== Segment start ==
-- ==== Sys2Proof/Certificates/Slice0/Obligations.lean ====
section
/-!
DEFINITION. The statements for the provers. Each docstring names the rules of spec/ it formalises.
-/

open Sys2Proof Sys2Proof.Machine

/-! ### Encoding -/

/-- Decoding the encoding of any instruction of a configuration gives back its core instruction, every operand at every
value: itself, and `RUN 0` for `PAD` (30_encoding.md R81, R82, R85, R86, R92).
Not the source's, but the spec's own or the model's: the code values of configuration B (D6). -/
def Obligations.DecodeOfEncodeIsTheCoreInstruction : Prop :=
  ∀ (sel : CfgSel) (i : Instr), i.wellFormed sel = true → decode sel (encode i) = i.core

/-- Every word and every code is an instruction of the configuration, and encodes back to the same bits: there is no
reserved encoding (30_encoding.md R87, R93).
Not the source's, but the spec's own or the model's: R87 (derived), R93 (D10, D11), the code values of configuration
B (D6). -/
def Obligations.EverySymbolDecodesAndEncodesBack : Prop :=
  ∀ (sel : CfgSel) (y : Symbol), (decode sel y).wellFormed sel = true ∧ encode (decode sel y) = y

/-- Each of the 32 code values belongs to exactly one of the three schemes, in both configurations (30_encoding.md R87).
Not the source's, but the spec's own or the model's: R87 (derived), the code values of configuration B (D6). -/
def Obligations.SchemesPartitionTheCodes : Prop :=
  ∀ (sel : CfgSel) (c : Code),
    ((tagsOf sel).run.isTagOf c = true ∧ (tagsOf sel).cache.isTagOf c = false ∧ (tagsOf sel).delta.isTagOf c = false) ∨
    ((tagsOf sel).run.isTagOf c = false ∧ (tagsOf sel).cache.isTagOf c = true ∧ (tagsOf sel).delta.isTagOf c = false) ∨
    ((tagsOf sel).run.isTagOf c = false ∧ (tagsOf sel).cache.isTagOf c = false ∧ (tagsOf sel).delta.isTagOf c = true)

/-- Words written out bit by bit from the formats of 30_encoding.md (R81, R82, R85, R86) decode to what they stand for.
Not the source's, but the spec's own or the model's: the code values of configuration B (D6). -/
def Obligations.WordsOfTheFormatsDecode : Prop :=
  decode .a (.word 0b1000100000000000) = .raw 0x0800 ∧
  decode .a (.word 0b0000001111111111) = .chunk 0b11111 0b11111 0b00000 ∧
  decode .a (.code 0b00010) = .run 2 ∧
  decode .a (.code 0b01001) = .cacheA 1 ∧
  decode .a (.code 0b11111) = .deltaA 15 ∧
  decode .b (.code 0b01110) = .deltaB 6 ∧
  decode .b (.code 0b11001) = .cacheB 9

/-- `Pack3` is `a | b << 5 | c << 10` and never a Raw word; `Unpack3` takes the three fields of a word and inverts `Pack3`,
and `Pack3` inverts it on every Chunk word (45_packed_stream.md R176, R181). -/
def Obligations.PackAndUnpackAreInverse : Prop :=
  (∀ a b c : Code, (pack3 a b c).toNat = a.toNat + b.toNat <<< 5 + c.toNat <<< 10 ∧
    rawIsValid (pack3 a b c) = false ∧ unpack3 (pack3 a b c) = (a, b, c)) ∧
  (∀ w : Word, unpack3 w = (w.extractLsb' 0 5, w.extractLsb' 5 5, w.extractLsb' 10 5)) ∧
  (∀ w : Word, rawIsValid w = false → pack3 (unpack3 w).1 (unpack3 w).2.1 (unpack3 w).2.2 = w)

/-! ### The value computations -/

/-- `Get` drops the low `S` bits and stays in range; `Set` after `Get` clears them; `Get` after `Set` is the identity on
WorkingSamples (40_precision_reducer.md R111, R113). `S` = 0 is no working value (R114).
Not the source's, but the spec's own or the model's: R111 and R113 (derived), S = 0 excluded (D8). -/
def Obligations.SetAfterGetClearsTheLowBits : Prop :=
  ∀ s : BitVec 4, s ≠ 0 →
    (∀ x : Word, (precGet s x).toNat ≤ maxWorking s ∧
      precSet s (precGet s x) = x &&& ~~~(BitVec.ofNat 16 (2 ^ s.toNat - 1))) ∧
    (∀ w : Word, w.toNat ≤ maxWorking s → precGet s (precSet s w) = w)
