-- ==== Sys2Proof/Laws/Ops.lean ====
section
/-!
SUPPORT. One lemma per shared operation, saying once everything it can do: the cache, START, Emit, Resolve, and a decoder
step that ends in a fault.
-/

namespace Sys2Proof.Machine

open Sys2Proof

/-! ### The cache -/

/-- An insertion writes the slot of its value and no other. -/
theorem Engine.slot_insert (g : Engine) (v : Word) (i : BitVec 4) :
    (g.insert v).slot i = if i = g.hash v then v else g.slot i := by
  unfold Engine.slot Engine.insert
  simp only [Vector.getElem_set]
  by_cases h : i = g.hash v
  · simp [h]
  · have : (g.hash v).toNat ≠ i.toNat := fun hn => h (BitVec.eq_of_toNat_eq hn.symm)
    simp [h, this]

theorem Engine.slot_replicate {g : Engine} (h : g.cache = Vector.replicate 16 sentinel) (i : BitVec 4) :
    g.slot i = sentinel := by
  simp [Engine.slot, h]

/-- Equal caches are equal slot by slot, and the other way round. -/
theorem cache_eq_iff_slot (g h : Engine) : g.cache = h.cache ↔ ∀ i, g.slot i = h.slot i := by
  constructor
  · intro hc i
    simp [Engine.slot, hc]
  · intro hs
    apply Vector.ext
    intro i hi
    have := hs (BitVec.ofNat 4 i)
    have hmod : (BitVec.ofNat 4 i).toNat = i := by
      rw [BitVec.toNat_ofNat]
      omega
    simpa [Engine.slot, hmod] using this

/-- The slot of a value depends on the engine's parameters alone. -/
theorem Engine.hash_congr {g h : Engine} (hs : g.hashShift = h.hashShift) (hc : g.cfgSel = h.cfgSel) (v : Word) :
    g.hash v = h.hash v := by
  simp [Engine.hash, hs, hc]

/-! ### Resets and START -/

theorem Engine.softReset_fresh (g : Engine) : g.softReset.Fresh :=
  ⟨rfl, fun i => Engine.slot_replicate rfl i, rfl⟩

theorem Engine.hardReset_fresh (g : Engine) : g.hardReset.Fresh :=
  ⟨rfl, fun i => Engine.slot_replicate rfl i, rfl⟩

/-- Both tag configurations are valid, so START never finds an overlap. -/
theorem tagsOf_valid (sel : CfgSel) : (tagsOf sel).valid = true := by
  cases sel <;> decide

/-- What START does: nothing outside IDLE; in IDLE the one fault that can occur, or BUSY. -/
theorem Engine.start_eq (g : Engine) :
    g.start =
      if g.phase = .idle then
        if g.prec = 0 then { g with phase := .fault, fault := .cfgPrecisionZero } else { g with phase := .busy }
      else g := by
  simp [Engine.start, tagsOf_valid, Engine.raise]

/-! ### Emit -/

/-- When `Emit` succeeds, and with what. -/
theorem Dec.emit_eq_ok {d d' : Dec} {x : Int} :
    d.emit x = .ok d' ↔
      0 ≤ x ∧ x ≤ maxWorking d.prec ∧ d.outn ≠ d.expected ∧
        d' = { d with
          toEngine := (d.toEngine.outAppend (precSet d.prec (BitVec.ofInt 16 x))).setPrev (BitVec.ofInt 16 x) } := by
  unfold Dec.emit
  split
  · constructor
    · intro h
      cases h
    · rintro ⟨h1, h2, -⟩
      omega
  · split
    · constructor
      · intro h
        cases h
      · rintro ⟨-, -, h3, -⟩
        contradiction
    · constructor
      · intro h
        cases h
        exact ⟨by omega, by omega, ‹_›, rfl⟩
      · rintro ⟨-, -, -, rfl⟩
        rfl

/-- When `Emit` faults, and with which code: the range is checked before the bound. -/
theorem Dec.emit_eq_error {d : Dec} {x : Int} {f : FaultCode} :
    d.emit x = .error f ↔
      (x < 0 ∨ (maxWorking d.prec : Int) < x) ∧ f = .decSampleRange ∨
        (0 ≤ x ∧ x ≤ maxWorking d.prec) ∧ d.outn = d.expected ∧ f = .decExcessOutput := by
  unfold Dec.emit
  split
  · constructor
    · intro h
      cases h
      exact .inl ⟨‹_›, rfl⟩
    · rintro (⟨-, rfl⟩ | ⟨⟨h1, h2⟩, -⟩)
      · rfl
      · omega
  · split
    · constructor
      · intro h
        cases h
        exact .inr ⟨⟨by omega, by omega⟩, ‹_›, rfl⟩
      · rintro (⟨h1, -⟩ | ⟨-, -, rfl⟩)
        · omega
        · rfl
    · constructor
      · intro h
        cases h
      · rintro (⟨h1, -⟩ | ⟨-, h, -⟩)
        · omega
        · contradiction

/-! ### Resolve -/

/-- When `Resolve` succeeds, and with what. With no run it appends nothing, so one form covers both cases. -/
theorem Dec.resolve_eq_ok {d d' : Dec} :
    d.resolve = .ok d' ↔
      (runLength d.acc ≠ 0 → d.prev ≠ sentinel ∧ d.outn.toNat + runLength d.acc ≤ d.expected.toNat) ∧
        d' = { d with
          acc := [], toEngine := Engine.outAppendN (precSet d.prec d.prev) (runLength d.acc) d.toEngine } := by
  unfold Dec.resolve
  by_cases h0 : runLength d.acc = 0
  · simp only [h0, if_true, Engine.outAppendN_zero]
    constructor
    · intro h
      cases h
      exact ⟨fun h => absurd rfl h, rfl⟩
    · rintro ⟨-, rfl⟩
      rfl
  · simp only [h0, if_false, ne_eq, not_false_eq_true, forall_true_left]
    split
    · constructor
      · intro h
        cases h
      · rintro ⟨⟨h1, -⟩, -⟩
        contradiction
    · split
      · constructor
        · intro h
          cases h
        · rintro ⟨⟨-, h2⟩, -⟩
          omega
      · constructor
        · intro h
          cases h
          exact ⟨⟨‹_›, by omega⟩, rfl⟩
        · rintro ⟨-, rfl⟩
          rfl

/-- When `Resolve` faults, and with which code: the previous sample is checked before the bound. -/
theorem Dec.resolve_eq_error {d : Dec} {f : FaultCode} :
    d.resolve = .error f ↔
      runLength d.acc ≠ 0 ∧
        (d.prev = sentinel ∧ f = .decNoPrevious ∨
          d.prev ≠ sentinel ∧ d.expected.toNat < d.outn.toNat + runLength d.acc ∧ f = .decExcessOutput) := by
  unfold Dec.resolve
  by_cases h0 : runLength d.acc = 0
  · simp [h0]
  · simp only [h0, if_false, ne_eq, not_false_eq_true, true_and]
    split
    · constructor
      · intro h
        cases h
        exact .inl ⟨‹_›, rfl⟩
      · rintro (⟨-, rfl⟩ | ⟨h, -⟩)
        · rfl
        · contradiction
    · split
      · constructor
        · intro h
          cases h
          exact .inr ⟨‹_›, by omega, rfl⟩
        · rintro (⟨h, -⟩ | ⟨-, -, rfl⟩)
          · contradiction
          · rfl
      · constructor
        · intro h
          cases h
        · rintro (⟨h, -⟩ | ⟨-, h, -⟩)
          · contradiction
          · omega

/-- When a symbol that stands for one sample succeeds: Resolve, then its sample, then Emit, each did. -/
theorem Dec.resolveEmit_eq_ok {cur : Dec → Except FaultCode Int} {d d' : Dec} :
    d.resolveEmit cur = .ok d' ↔ ∃ d1 x, d.resolve = .ok d1 ∧ cur d1 = .ok x ∧ d1.emit x = .ok d' := by
  unfold Dec.resolveEmit
  cases hr : d.resolve with
  | error f => simp
  | ok d1 =>
    simp only [Except.ok.injEq, exists_and_left, exists_eq_left']
    cases hc : cur d1 <;> simp

/-- When it faults: the first of the three that faults gives the code (60_exceptions.md R259). -/
theorem Dec.resolveEmit_eq_error {cur : Dec → Except FaultCode Int} {d : Dec} {f : FaultCode} :
    d.resolveEmit cur = .error f ↔
      d.resolve = .error f ∨
        ∃ d1, d.resolve = .ok d1 ∧ (cur d1 = .error f ∨ ∃ x, cur d1 = .ok x ∧ d1.emit x = .error f) := by
  unfold Dec.resolveEmit
  cases hr : d.resolve with
  | error g => simp
  | ok d1 =>
    simp only [Except.ok.injEq, exists_eq_left', reduceCtorEq, false_or]
    cases hc : cur d1 <;> simp

/-! ### Ending a decoder step -/

@[simp] theorem Dec.settle_ok (d d' : Dec) : d.settle (.ok d') = d' := rfl

@[simp] theorem Dec.settle_error (d : Dec) (f : FaultCode) :
    d.settle (.error f) = { d with phase := .fault, fault := f } := rfl

@[simp] theorem State.settle_ok (s : State) (d' : Dec) : s.settle (.ok d') = .next { s with dec := d' } := rfl

@[simp] theorem State.settle_error (s : State) (f : FaultCode) : s.settle (.error f) = .next (s.decFaulted f) := rfl

end Sys2Proof.Machine
end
== Segment end ==
(Work required) What is the number of lines in the entries above that contain the string "have"? Reply with the number and nothing more.

(Result of the exercise) 3